/-- R499. -/
def Obligations.ThermNFollowsTheSensors : Prop :=
  (∀ (x : Fin 52) (s : State), s.pwr.rind = true →
    ∃ t, exec (.thermalWarn x) s = .next t ∧ t.therm.asserted = true ∧ x ∈ t.therm.warm ∧ (∀ y ∈ s.therm.warm, y ∈ t.therm.warm) ∧
      t = { s with therm := t.therm }) ∧
  (∀ s : State, s.pwr.rind = true →
    ∃ t, exec .thermalRelease s = .next t ∧ t.therm.asserted = false ∧ t.therm.warm = [] ∧ t = { s with therm := t.therm }) ∧
  (∀ (c : Instr) (s t : State), (∀ x, c ≠ .thermalWarn x) → c ≠ .thermalRelease → (∀ xs, c ≠ .thermalTrip xs) → c ≠ .rindStop →
    exec c s = .next t → t.therm = s.therm) ∧
  (∀ (s : State) (x : Fin 52), s.Sound → x ∈ s.therm.warm → s.therm.asserted = true)

/-- R13: PORT_LINK_UP is the end of CXL and PCIe training. -/
def Obligations.OnoraPortsTrainOnlyOnora : Prop :=
  ∀ (c : Cell) (x : LinkUp) (s : State), s.roleOf c = .onora ∨ s.roleOf c = .idle → exec (.portLinkUp c x) s = .next s

/-- R61, over the detour rule of R60. -/
def Obligations.SingleFaultsLeaveEveryPairARoute : Prop :=
  (∀ (l : Fin 232) (s d : Cell), route { links := [l.val] } s.val d.val ≠ .unreachable) ∧
  (∀ (x : Die) (s d : Cell), s.val / 16 ≠ x.val → d.val / 16 ≠ x.val → route { dies := [x.val] } s.val d.val ≠ .unreachable)

/-- Home hashing. The spread over a group follows from the formula of R154. -/
def Obligations.HomesSpreadLines : Prop :=
  (∀ (s : State) (c : Cell) (line : Nat),
    s.homeOf c line = Cell.of (s.rd (F.HOME_MAP_CELL c (homeIndex (domainCells (s.topo c)) line / 8) (homeIndex (domainCells (s.topo c)) line % 8)))) ∧
  (∀ n : Nat, n = 128 ∨ n = 64 ∨ n = 32 →
    (∀ line : Nat, homeIndex n line =
      (line % 128 ^^^ line / 2 ^ 7 % 128 ^^^ line / 2 ^ 14 % 128 ^^^ line / 2 ^ 21 % 128 ^^^ line / 2 ^ 28 % 128 ^^^ line / 2 ^ 35 % 128
        ^^^ line / 2 ^ 42 % 16) % n ∧ homeIndex n line < n) ∧
    (∀ base i j : Nat, i < n → j < n → homeIndex n (n * base + i) = homeIndex n (n * base + j) → i = j))

/-- The places of directory entries. -/
def Obligations.DirectoryPlacesAreDistinct : Prop :=
  ∀ (c : Cell) (set way : Nat), set < 2 ^ 20 → way < 16 →
    (dirOffset c set way false < 0x200000000 ∧ 0x200000000 ≤ dirOffset c set way true ∧ dirOffset c set way true < 0x400000000) ∧
    (∀ line : Nat, dirSet line < 2 ^ 20) ∧
    offsetCell (primaryDie (c.val / 16)) (dirOffset c set way false) = c ∧
    offsetCell ((primaryDie (c.val / 16) + 4) % 8) (dirOffset c set way true) = c ∧
    primaryDie (c.val / 16) / 4 = c.val / 16 / 4 ∧
    (∀ (b : Cell) (set' way' : Nat) (m : Bool), set' < 2 ^ 20 → way' < 16 → dirOffset c set way m = dirOffset b set' way' m →
      set = set' ∧ way = way' ∧ c.val / 16 % 2 = b.val / 16 % 2 ∧ c.val % 16 = b.val % 16)

/-- Presence, exact and coarse. -/
def Obligations.DirectoryNeverForgetsASharer : Prop :=
  ∀ (e : DirEntry) (h : HSlot), e.st = .S → h.val < 96 → (e.coarse = true → e.presence.toNat < 2 ^ 48) →
    h ∈ (e.addSharer h).holders ∧ (e.addSharer h).st = .S ∧
    (∀ g ∈ e.holders, g ∈ (e.addSharer h).holders) ∧
    (e.coarse = false → h.val < 64 → (e.addSharer h).coarse = false ∧ ∀ g, g ∈ (e.addSharer h).holders ↔ g = h ∨ g ∈ e.holders) ∧
    (e.coarse = false → 64 ≤ h.val → (e.addSharer h).coarse = true ∧
      ∀ g : HSlot, g.val < 96 → (g ∈ (e.addSharer h).holders ↔ g.val / 2 = h.val / 2 ∨ ∃ k ∈ e.holders, k.val / 2 = g.val / 2)) ∧
    (e.coarse = true → e.dropHolder h = e) ∧
    (e.coarse = false → h.val < 64 → ∀ g, g ∈ (e.dropHolder h).holders ↔ g ∈ e.holders ∧ g ≠ h)

/-- The choice of a victim way and the ages. -/
def Obligations.VictimWayIsTheOldest : Prop :=
  ∀ x : CSet,
    (∀ i, x.freeWay = some i → (∃ e, x.ways[i]? = some e ∧ e.st = .I) ∧ ∀ j < i, ∀ e, x.ways[j]? = some e → e.st ≠ .I) ∧
    (x.freeWay = none ↔ ∀ e ∈ x.ways, e.st ≠ .I) ∧
    (∀ i, x.victim = some i → ∃ e, x.ways[i]? = some e ∧ e.st.transient = false ∧
      ∀ j f, x.ways[j]? = some f → f.st.transient = false → f.age ≤ e.age ∧ (f.age = e.age → i ≤ j)) ∧
    (x.victim = none ↔ ∀ e ∈ x.ways, e.st.transient = true) ∧
    (∀ i, (x.touch i).ways.length = x.ways.length ∧ ∀ (j : Nat) (e : DirEntry), x.ways[j]? = some e →
      (x.touch i).ways[j]? = some ({ e with age := if j = i then 0 else Fin.ofNat 16 (min 15 (e.age.val + 1)) } : DirEntry))

/-- Counting. -/
def Obligations.ChainedCountersCountSixtyFourBits : Prop :=
  ∀ (c : Cell) (j : Fin 4) (k : Nat) (s : State), k < 2 ^ 32 →
    (s.ctrRuns c (2 * j.val + 1) = true → s.ctrChained c (2 * j.val) = true → s.rdb (F.CTR_CFG_SAMPLE c (2 * j.val + 1)) = false →
      let v := s.rd (F.CTR_VAL_VALUE c (2 * j.val)) + 2 ^ 32 * s.rd (F.CTR_VAL_VALUE c (2 * j.val + 1)) + k
      let t := s.ctrAdd c (2 * j.val) k
      t.rd (F.CTR_VAL_VALUE c (2 * j.val)) + 2 ^ 32 * t.rd (F.CTR_VAL_VALUE c (2 * j.val + 1)) = v % 2 ^ 64 ∧
      t.rdBit (F.CTR_CTL_OVF c) (2 * j.val) = s.rdBit (F.CTR_CTL_OVF c) (2 * j.val) ∧
      t.rdBit (F.CTR_CTL_OVF c) (2 * j.val + 1) = (s.rdBit (F.CTR_CTL_OVF c) (2 * j.val + 1) || decide (2 ^ 64 ≤ v)) ∧
      s.onlyRegs [F.CTR_VAL_at c (2 * j.val), F.CTR_VAL_at c (2 * j.val + 1), F.CTR_CTL_at c] t) ∧
    (∀ n : Fin 8, s.ctrChained c n = false → s.rdb (F.CTR_CFG_SAMPLE c n) = false →
      let v := s.rd (F.CTR_VAL_VALUE c n) + k
      let t := s.ctrAdd c n k
      t.rd (F.CTR_VAL_VALUE c n) = v % 2 ^ 32 ∧
      t.rdBit (F.CTR_CTL_OVF c) n = (s.rdBit (F.CTR_CTL_OVF c) n || decide (2 ^ 32 ≤ v)) ∧
      s.onlyRegs [F.CTR_VAL_at c n, F.CTR_CTL_at c] t)

/-- A retransmission. -/
def Obligations.RetransmittedRequestsActOnce : Prop :=
  ∀ (x : ZmpIn) (r : ZmpReq) (c : Instr) (s t : State),
    (match r with
      | .acquire k => c = .zmpAcquire x k
      | .renew k => c = .zmpRenew x k
      | .release k => c = .zmpRelease x k
      | .read a n => c = .zmpRead x a n
      | .write a l => c = .zmpWrite x a l
      | .ping => c = .zmpPing x) →
    x.frameOk = true → x.busy = false → x.valid = true → zmpCount r = true → exec c s = .next t → t.pwr.rind = true →
    ∃ l, exec c t = .next ((t.sat F.MGR_ZMP_CNT_REPLAYED).zmpAnswer .mgr (zmpType r) x.seq.toNat 0 l)
end

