-- ==== Sys2Proof/Laws/KeepFabric.lean ====
section
/-! SUPPORT. What the operations of the mesh, the crossbar, the gates and Whey keep: one lemma for each function that answers a state. -/

set_option Elab.async false

namespace Sys2Proof.Machine

set_option linter.unreachableTactic false
set_option linter.unusedTactic false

• • • •

▸ Problem requirements
Which lines above run from the one containing "t, exec .thermalRelease" to the one containing "exec c s = .next t → t.therm = s.therm) ∧"? Give them again exactly, both ends included.

▸ Solution
    ∃ t, exec .thermalRelease s = .next t ∧ t.therm.asserted = false ∧ t.therm.warm = [] ∧ t = { s with therm := t.therm }) ∧
  (∀ (c : Instr) (s t : State), (∀ x, c ≠ .thermalWarn x) → c ≠ .thermalRelease → (∀ xs, c ≠ .thermalTrip xs) → c ≠ .rindStop →
    exec c s = .next t → t.therm = s.therm) ∧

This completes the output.